— Your objective —
In the records that follow, the lines from the one containing "the rest of" to the one containing "def Obligations.StepRunsDecodedCommand : Prop", inclusive, are to be given again exactly.

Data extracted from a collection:

-- ==== Sys2Proof/Certificates/Slice0/Obligations.lean ====
section
/-! DEFINITION. The statements for the provers. Where a next state is written out as a record update of the state before, every field
not named is unchanged: that is the frame. The block has no program counter (R21) and no byte-addressed memory (R39); the FIFOs,
which are its memory, stand in `adp`. A docstring names the rule a statement formalises; where a clause rests on a decision D<n> that
the spec marks as its own, or on a choice of this model, it says so. -/

open Sys2Proof Sys2Proof.Machine Sys2Proof.Safety

/-! ## The step -/

/-- A host command at the head of the agents' steps runs as the decoded command does, with the environment's inputs it comes with and
the rest of the steps still to come (20_memory.md section 6; the list of steps is the model's: notes/assumptions/1.md, 2.md). -/
def Obligations.StepRunsDecodedCommand : Prop :=
  ∀ (s : State) (e : Env) (w : CmdWord) (rest : List Presented) (i : Instr),
    s.pending = ⟨e, .command w⟩ :: rest → decode w = .instr i → step s = exec i { s with env := e, pending := rest }

/-- A reserved opcode, 0xA to 0xF, is answered ILLEGAL_CMD with `flag`, `diag` and payload 0, and changes no state (decision D32). -/
def Obligations.ReservedOpcodeIsAnsweredIllegal : Prop :=
  ∀ (s : State) (e : Env) (w : CmdWord) (rest : List Presented),
    s.pending = ⟨e, .command w⟩ :: rest → 10 ≤ w.toNat % 16 →
      step s = .next { s with
        env := e, pending := rest
        obs := s.obs ++ [.response { code := .illegalCmd, flag := false, diag := false, w := 0 }] }

/-- No step is refused: every command and every agent's step has its meaning (the model's own claim). -/
def Obligations.NothingIsRefused : Prop := ∀ (s : State) (r : Refusal), step s ≠ .refused r

/-- A command goes wrong exactly where the spec calls the behaviour undefined: RECEIVE with no frame pending (decision D22). -/
def Obligations.OnlyUnguardedReceiveFaults : Prop :=
  ∀ (i : Instr) (s : State),
    ((∃ f, exec i s = .fault f) ↔ i = .receive ∧ ¬ framePending s) ∧ (∀ f, exec i s = .fault f → f = .receiveUndefined)

/-- What has been shown outside is output only: no step reads it (the model's own field, notes/assumptions/4.md). -/
def Obligations.HistoryIsOutputOnly : Prop :=
  ∀ (s : State) (o : List Obs),
    (∀ t, step s = .next t → ∃ new, t.obs = s.obs ++ new ∧ step { s with obs := o } = .next { t with obs := o ++ new }) ∧
      (∀ f, step s = .fault f → step { s with obs := o } = .fault f)

/-! ## Command words, frames and responses -/

/-- Decoding the word of a canonical command gives the command back, whatever its operands (the packing is decision D3). -/
def Obligations.DecodeEncodeAgree : Prop := ∀ i : Instr, i.wf = true → decode (encode i) = .instr i

/-- Every command the decoder reads is in canonical form: the fields it ignores are dropped (decision D32). -/
def Obligations.DecodedCommandsAreCanonical : Prop := ∀ (w : CmdWord) (i : Instr), decode w = .instr i → i.wf = true

/-- Two words with the same opcode that agree in the fields that opcode's command reads are the same command: `px` and, if it is 1,
`a` and `b`, and `c` for ENCODE; `id` for DECODE; bit 4 for BEGIN; for SEND `px` with `a` and `b`, `rtr`, `ext`, `len`, `id` and
the data lanes below `len`; `a` and `b` for SETNUMBUFFERS; `a` for SETPORT (decisions D3, D32). -/
def Obligations.IgnoredFieldsDoNotMatter : Prop :=
  ∀ w v : CmdWord, cmdOp w = cmdOp v →
    (cmdOp w = 0 ∨ cmdOp w = 5 → cmdPx w = cmdPx v ∧ (cmdPx w = true → cmdA w = cmdA v ∧ cmdB w = cmdB v)) →
    (cmdOp w = 0 → cmdC w = cmdC v) →
    (cmdOp w = 1 ∨ cmdOp w = 5 → cmdId w = cmdId v) →
    (cmdOp w = 2 → w.getLsbD 4 = v.getLsbD 4) →
    (cmdOp w = 5 → cmdRtr w = cmdRtr v ∧ cmdExt w = cmdExt v ∧ cmdLen w = cmdLen v ∧
      ∀ k, (cmdLen w).toNat ≤ 8 → k < 8 * (cmdLen w).toNat → (cmdData w).getLsbD k = (cmdData v).getLsbD k) →
    (cmdOp w = 7 → cmdA w = cmdA v ∧ cmdB w = cmdB v) →
    (cmdOp w = 8 → cmdA w = cmdA v) →
    decode w = decode v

— Solution for this task —
the rest of the steps still to come (20_memory.md section 6; the list of steps is the model's: notes/assumptions/1.md, 2.md). -/
def Obligations.StepRunsDecodedCommand : Prop :=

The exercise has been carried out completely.